Discrete Distributions
In mathematics, many different statistical distributions model varying situations. These distributions fall into two categories, discrete and continuous. Discrete distributions involve situations where the output are distinct and separate from other outcomes. Continuous distributions are situations like height, where a person’s height can be calculated to many decimal places and found to be different from almost every other person.
The most basic type of discrete distribution is the Bernoulli distribution. Named after Jacob Bernoulli, a member of the Bernoulli family of mathematicians, the Bernoulli distributions model situations with two possible outcomes. It is modeled by the probability mass function (pmf), f(x) = p^x*(1-p)^(1-x), where x can only be 0 and 1 and p is the probability of success. The expected value is p.
Based on the Bernoulli distribution, the binomial distributions model situations with repeated Bernoulli trials. The pmf is the same as the Bernoulli distribution multiplied by n choose x, meaning you do not care what order your successes happen in. The expected value is n*p, where n is the number of Bernoulli trials.
Another very basic distribution is the uniform distribution where all outcomes have the same probability. The pmf is 1/m where m is the number of possible outcomes. The expected value is (m+1)/2. An example of the uniform distribution is a single dice roll.
The geometric distribution is a discrete distribution that models situations where you continue to perform a trial until you succeed.

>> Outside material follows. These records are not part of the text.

-- ==== Sys2Proof/Tests/Slice0.lean ====
section
/-! SUPPORT. Tests: words decoded, the smoke test of WellFormed, one or two single steps per instruction (expected values from
spec/95_test_vectors.md, whose row numbers stand in the docstrings; the words are written out from rule R48), and for every
obligation with hypotheses a witness that meets them. -/

namespace Sys2Proof.Tests

open Sys2Proof Sys2Proof.Machine

/-! ## Decoding -/

/-- F0 and F1 rows of rule R48. -/
theorem test_decode_short_words :
    decodeTableWord 8 0x01 = some .hlt ∧ decodeTableWord 8 0x11 = some .ret ∧
    decodeTableWord 16 0x0345 = some (.push 3) ∧ decodeTableWord 16 0x0746 = some (.pop 7) ∧
    decodeTableWord 16 0x0047 = some (.prn 0) ∧ decodeTableWord 16 0x0150 = some (.call 1) ∧
    decodeTableWord 16 0x0054 = some (.jmp 0) ∧ decodeTableWord 16 0x0255 = some (.jeq 2) ∧
    decodeTableWord 16 0x0256 = some (.jne 2) ∧ decodeTableWord 16 0x0069 = some (.not 0) := by decide

/-- F2 rows of rule R48: the first operand byte is the middle byte of the word. -/
theorem test_decode_long_words :
    decodeTableWord 24 0x080082 = some (.ldi 0 8) ∧ decodeTableWord 24 0x010084 = some (.st 0 1) ∧
    decodeTableWord 24 0x0100A0 = some (.add 0 1) ∧ decodeTableWord 24 0x0100A2 = some (.mul 0 1) ∧
    decodeTableWord 24 0x0100A4 = some (.mod 0 1) ∧ decodeTableWord 24 0x0100A7 = some (.cmp 0 1) ∧
    decodeTableWord 24 0x0100A8 = some (.and 0 1) ∧ decodeTableWord 24 0x0100AA = some (.or 0 1) ∧
    decodeTableWord 24 0x0100AB = some (.xor 0 1) ∧ decodeTableWord 24 0x0100AC = some (.shl 0 1) ∧
    decodeTableWord 24 0x0100AD = some (.shr 0 1) := by decide

/-- E1 to E4 and E8: bytes that differ from an opcode by one bit, or are opcodes of another chip, are unknown. -/
theorem test_decode_unknown_bytes :
    [0x00, 0x02, 0x81, 0xA1, 0x83, 0xA3].map (decodeTableWord 8) = List.replicate 6 none := by decide

/-- A missing operand byte is not read as 0: the word is refused by name. -/
theorem test_decode_operand_missing : decode [0x82, 0x00] = .error (.operandMissing 0x82) := rfl

/-- B5: NOT is two bytes long; the third byte stays. -/
theorem test_decode_not_leaves_third_byte : decode [0x69, 0x00, 0x01] = .ok (.not 0, [0x01]) := rfl

/-- The encoder on P1's bytes. -/
theorem test_encode_print8 :
    encode (.ldi 0 8) ++ encode (.prn 0) ++ encode .hlt = [0x82, 0x00, 0x08, 0x47, 0x00, 0x01] := by decide

/-! ## WellFormed -/

/-- A register number of 8 in the only operand is refused. -/
theorem test_wellFormed_refuses_only_operand : ¬ (Instr.push 8).WellFormed := by decide

/-- A register number of 8 in the first of two operands is refused. -/
theorem test_wellFormed_refuses_first_operand : ¬ (Instr.add 8 0).WellFormed ∧ ¬ (Instr.ldi 8 0).WellFormed := by decide

/-- A register number of 255 in the second of two operands is refused. -/
theorem test_wellFormed_refuses_second_operand : ¬ (Instr.add 0 255).WellFormed := by decide

/-- LDI's second operand is no register number; register 7 is one. -/
theorem test_wellFormed_accepts : (Instr.ldi 7 255).WellFormed ∧ (Instr.add 7 7).WellFormed := by decide

/-! ## Single steps: the bytes stand at pc = 0x10, as in the vectors -/

/-- Reset values but for R0, R1 and R7, with the bytes `bs` at pc = 0x10. -/
def start (x0 x1 x7 : Byte) (bs : List Byte) : State :=
  { State.reset with
    pc := 0x10
    regs := { State.reset.regs with r0 := x0, r1 := x1, r7 := x7 }
    mem := Memory.load [] 0x10 bs }

/-- The state after a step, where there is one. -/
def after (s : State) : Option State :=
  match step s with
  | .next t => some t
  | .fault _ => none
  | .refused _ => none

/-- The fault record after a step, with pc. -/
def stop (s : State) : Option (Option FaultRecord × CodeAddr) :=
  (after s).map fun t => (t.fault, t.pc)

/-- R0 and pc after a step. -/
def r0pc (s : State) : Option (Byte × CodeAddr) :=
  (after s).map fun t => (t.regs.r0, t.pc)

For example, winning streaks in sports or flipping a coin until you it lands on tails. The pmf is f(x) = (1-p)^(x-1)*p, and the expected value is 1/p.
The negative binomial distribution is just a more general form of the geometric distribution. The geometric distribution models the number of failures before a single success. The negative binomial distribution models the number of failures before any number of successes. The pmf is
f(x) = (x-1)C(r-1)*p^r*(1-p)^(x-r). Where r is the number of successes you are looking for.

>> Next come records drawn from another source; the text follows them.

-- ==== Sys2Proof/Syntax.lean ====
section
/-! DEFINITION. The commands of the block: one constructor per row of the opcode table, with the row's operands.
A register-write row carries the function that writes (0 is PF0, 1 to 127 the VFs, 128 the Novyx monitor, R528) and, where
the register is per instance, the instance. An event row carries what the surroundings decide (the frame's bytes, a
completion's data, a measurement); everything else it needs it takes from the state. -/

namespace Sys2Proof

The hypergeometric distribution sounds like it has to do with the geometric distribution, but they have very little in common. The hypergeometric distribution models the probability of drawing an item without replacement a given number of times. The pmf is given by the picture underneath.

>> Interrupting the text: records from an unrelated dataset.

/-! ### MTR -/
def MTR.SEL.Meter : Fld := ⟨.mtr, 0x200, 0, 16, 0, 0, 0⟩
def MTR.CIR.Cir : Fld := ⟨.mtr, 0x204, 0, 32, 0, 0, 0⟩
def MTR.PIR.Pir : Fld := ⟨.mtr, 0x208, 0, 32, 0, 0, 0⟩
def MTR.CBS.Cbs : Fld := ⟨.mtr, 0x20c, 0, 32, 0, 0, 0⟩
def MTR.PBS.Pbs : Fld := ⟨.mtr, 0x210, 0, 32, 0, 0, 0⟩
def MTR.CFG.Adj : Fld := ⟨.mtr, 0x214, 0, 8, 0, 0, 0⟩
def MTR.CFG.ColourAware : Fld := ⟨.mtr, 0x214, 8, 1, 0, 0, 0⟩
def MTR.CFG.GreenAct : Fld := ⟨.mtr, 0x214, 9, 2, 0, 0, 0⟩
def MTR.CFG.YellowAct : Fld := ⟨.mtr, 0x214, 11, 2, 0, 0, 0⟩
def MTR.CFG.RedAct : Fld := ⟨.mtr, 0x214, 13, 2, 0, 0, 0⟩
def MTR.CFG.YellowDscp : Fld := ⟨.mtr, 0x214, 15, 6, 0, 0, 0⟩
def MTR.CFG.RedDscp : Fld := ⟨.mtr, 0x214, 21, 6, 0, 0, 0⟩
def MTR.CFG.Valid : Fld := ⟨.mtr, 0x214, 31, 1, 0, 0, 0⟩
def MTR.CMD.Cmd : Fld := ⟨.mtr, 0x218, 0, 4, 0, 0, 0⟩
def MTR.STAT.Refused : Fld := ⟨.mtr, 0x21c, 0, 1, 0, 0, 0⟩
def MTR.TOKENS_C.TokensC : Fld := ⟨.mtr, 0x220, 0, 32, 0, 0, 0⟩
def MTR.TOKENS_P.TokensP : Fld := ⟨.mtr, 0x224, 0, 32, 0, 0, 0⟩
def MTR.GREEN.Green : Fld := ⟨.mtr, 0x228, 0, 48, 0, 0, 0⟩
def MTR.YELLOW.Yellow : Fld := ⟨.mtr, 0x230, 0, 48, 0, 0, 0⟩
def MTR.RED.Red : Fld := ⟨.mtr, 0x238, 0, 48, 0, 0, 0⟩
def MTR.PORT_MTR.Meter : Fld := ⟨.mtr, 0x1000, 0, 16, 0, 4, 0⟩
def MTR.PORT_MTR.Valid : Fld := ⟨.mtr, 0x1000, 31, 1, 0, 4, 0⟩

/-- The register rows of MTR. -/
def rowsMTR : List RegRow :=
  [⟨MTR.SEL.Meter, 1, .rw, false⟩,
   ⟨MTR.CIR.Cir, 1, .rw, false⟩,
   ⟨MTR.PIR.Pir, 1, .rw, false⟩,
   ⟨MTR.CBS.Cbs, 1, .rw, false⟩,
   ⟨MTR.PBS.Pbs, 1, .rw, false⟩,
   ⟨MTR.CFG.Adj, 1, .rw, false⟩,
   ⟨MTR.CFG.ColourAware, 1, .rw, false⟩,
   ⟨MTR.CFG.GreenAct, 1, .rw, false⟩,
   ⟨MTR.CFG.YellowAct, 1, .rw, false⟩,
   ⟨MTR.CFG.RedAct, 1, .rw, false⟩,
   ⟨MTR.CFG.YellowDscp, 1, .rw, false⟩,
   ⟨MTR.CFG.RedDscp, 1, .rw, false⟩,
   ⟨MTR.CFG.Valid, 1, .rw, false⟩,
   ⟨MTR.CMD.Cmd, 1, .wo, false⟩,
   ⟨MTR.STAT.Refused, 1, .rw1c, false⟩,
   ⟨MTR.TOKENS_C.TokensC, 1, .ro, false⟩,
   ⟨MTR.TOKENS_P.TokensP, 1, .ro, false⟩,
   ⟨MTR.GREEN.Green, 1, .ro, false⟩,
   ⟨MTR.YELLOW.Yellow, 1, .ro, false⟩,
   ⟨MTR.RED.Red, 1, .ro, false⟩,
   ⟨MTR.PORT_MTR.Meter, 138, .rw, true⟩,
   ⟨MTR.PORT_MTR.Valid, 138, .rw, true⟩]

/-! ### HBC -/
def HBC.MAP_CFG.TableOrder : Fld := ⟨.hbc, 0x200, 0, 2, 0, 0, 0⟩
def HBC.MAP_CFG.GenOrder : Fld := ⟨.hbc, 0x200, 2, 2, 1, 0, 0⟩
def HBC.REF_CFG.Stagger : Fld := ⟨.hbc, 0x204, 0, 1, 1, 0, 0⟩
def HBC.TEMP_STAT.Case : Fld := ⟨.hbc, 0x208, 0, 8, 0, 0, 0⟩
def HBC.TEMP_STAT.Hot : Fld := ⟨.hbc, 0x208, 8, 1, 0, 0, 0⟩
def HBC.TEMP_STAT.Derate : Fld := ⟨.hbc, 0x208, 9, 1, 0, 0, 0⟩
def HBC.TEMP_STAT.Max : Fld := ⟨.hbc, 0x208, 16, 8, 0, 0, 0⟩
def HBC.CAL_CFG.Enable : Fld := ⟨.hbc, 0x210, 0, 1, 1, 0, 0⟩
def HBC.CAL_CFG.ZqEvery : Fld := ⟨.hbc, 0x210, 4, 12, 1024, 0, 0⟩
def HBC.CAL_CFG.MarginAlarm : Fld := ⟨.hbc, 0x210, 16, 7, 24, 0, 0⟩
def HBC.CAL_STAT.MinWidth : Fld := ⟨.hbc, 0x214, 0, 7, 0, 0, 0⟩
def HBC.CAL_STAT.MinLane : Fld := ⟨.hbc, 0x214, 8, 8, 0, 0, 0⟩
def HBC.CAL_STAT.Steps : Fld := ⟨.hbc, 0x214, 16, 16, 0, 0, 0⟩
def HBC.CAL_SEL.Lane : Fld := ⟨.hbc, 0x218, 0, 8, 0, 0, 0⟩
def HBC.CAL_LANE.Centre : Fld := ⟨.hbc, 0x21c, 0, 8, 0, 0, 0⟩
def HBC.CAL_LANE.Width : Fld := ⟨.hbc, 0x21c, 8, 7, 0, 0, 0⟩
def HBC.CAL_LANE.Vref : Fld := ⟨.hbc, 0x21c, 16, 6, 0, 0, 0⟩
def HBC.CAL_LANE.Strobe : Fld := ⟨.hbc, 0x21c, 24, 6, 0, 0, 0⟩
def HBC.PORT_CFG.Target : Fld := ⟨.hbc, 0x220, 0, 8, 0, 4, 0⟩
def HBC.PORT_CFG.Cap : Fld := ⟨.hbc, 0x220, 8, 8, 0, 4, 0⟩
def HBC.PORT_CFG.Ramp : Fld := ⟨.hbc, 0x220, 16, 1, 1, 4, 0⟩
def HBC.SCRUB_CFG.Enable : Fld := ⟨.hbc, 0x240, 0, 1, 1, 0, 0⟩
def HBC.SCRUB_CFG.Period : Fld := ⟨.hbc, 0x240, 8, 8, 24, 0, 0⟩
def HBC.SCRUB_STAT.Passes : Fld := ⟨.hbc, 0x244, 0, 16, 0, 0, 0⟩
def HBC.SCRUB_POS.Position : Fld := ⟨.hbc, 0x248, 0, 23, 0, 0, 0⟩
def HBC.TIM_STAT0.Trcd : Fld := ⟨.hbc, 0x250, 0, 8, 0, 0, 0⟩
def HBC.TIM_STAT0.Trp : Fld := ⟨.hbc, 0x250, 8, 8, 0, 0, 0⟩
def HBC.TIM_STAT0.Tras : Fld := ⟨.hbc, 0x250, 16, 8, 0, 0, 0⟩
def HBC.TIM_STAT0.Tfaw : Fld := ⟨.hbc, 0x250, 24, 8, 0, 0, 0⟩
def HBC.TIM_STAT1.Trfc : Fld := ⟨.hbc, 0x254, 0, 10, 0, 0, 0⟩
def HBC.TIM_STAT1.Trefi : Fld := ⟨.hbc, 0x254, 12, 12, 0, 0, 0⟩
def HBC.TIM_STAT1.Derated : Fld := ⟨.hbc, 0x254, 24, 1, 0, 0, 0⟩
def HBC.FREQ_CTL.Rate : Fld := ⟨.hbc, 0x280, 0, 2, 0, 0, 0⟩
def HBC.FREQ_CTL.Go : Fld := ⟨.hbc, 0x280, 4, 1, 0, 0, 0⟩
def HBC.FREQ_STAT.Current : Fld := ⟨.hbc, 0x284, 0, 2, 0, 0, 0⟩
def HBC.FREQ_STAT.Busy : Fld := ⟨.hbc, 0x284, 2, 1, 0, 0, 0⟩
def HBC.FREQ_STAT.Done : Fld := ⟨.hbc, 0x284, 3, 1, 0, 0, 0⟩
def HBC.FREQ_STAT.Refused : Fld := ⟨.hbc, 0x284, 4, 1, 0, 0, 0⟩
def HBC.FREQ_STAT.Reason : Fld := ⟨.hbc, 0x284, 5, 3, 0, 0, 0⟩
def HBC.FREQ_STAT.LastHold : Fld := ⟨.hbc, 0x284, 16, 16, 0, 0, 0⟩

The final discrete distribution is the Poisson distribution. This distribution models the probability of a given number of successes in an interval of time or space. For example it would tell you the probability of a team scoring 2 goals in the first 20 minutes of a soccer match. Or it would tell you the probability of encountering a planet if you fly one lightyear in a spaceship. The pmf is modeled by f(x) = (λ^x*e^(-λ))/x!. Interestingly the expected value and the variance are both λ.
These are many of the discrete distributions statisticians use to model situations that they might come accross.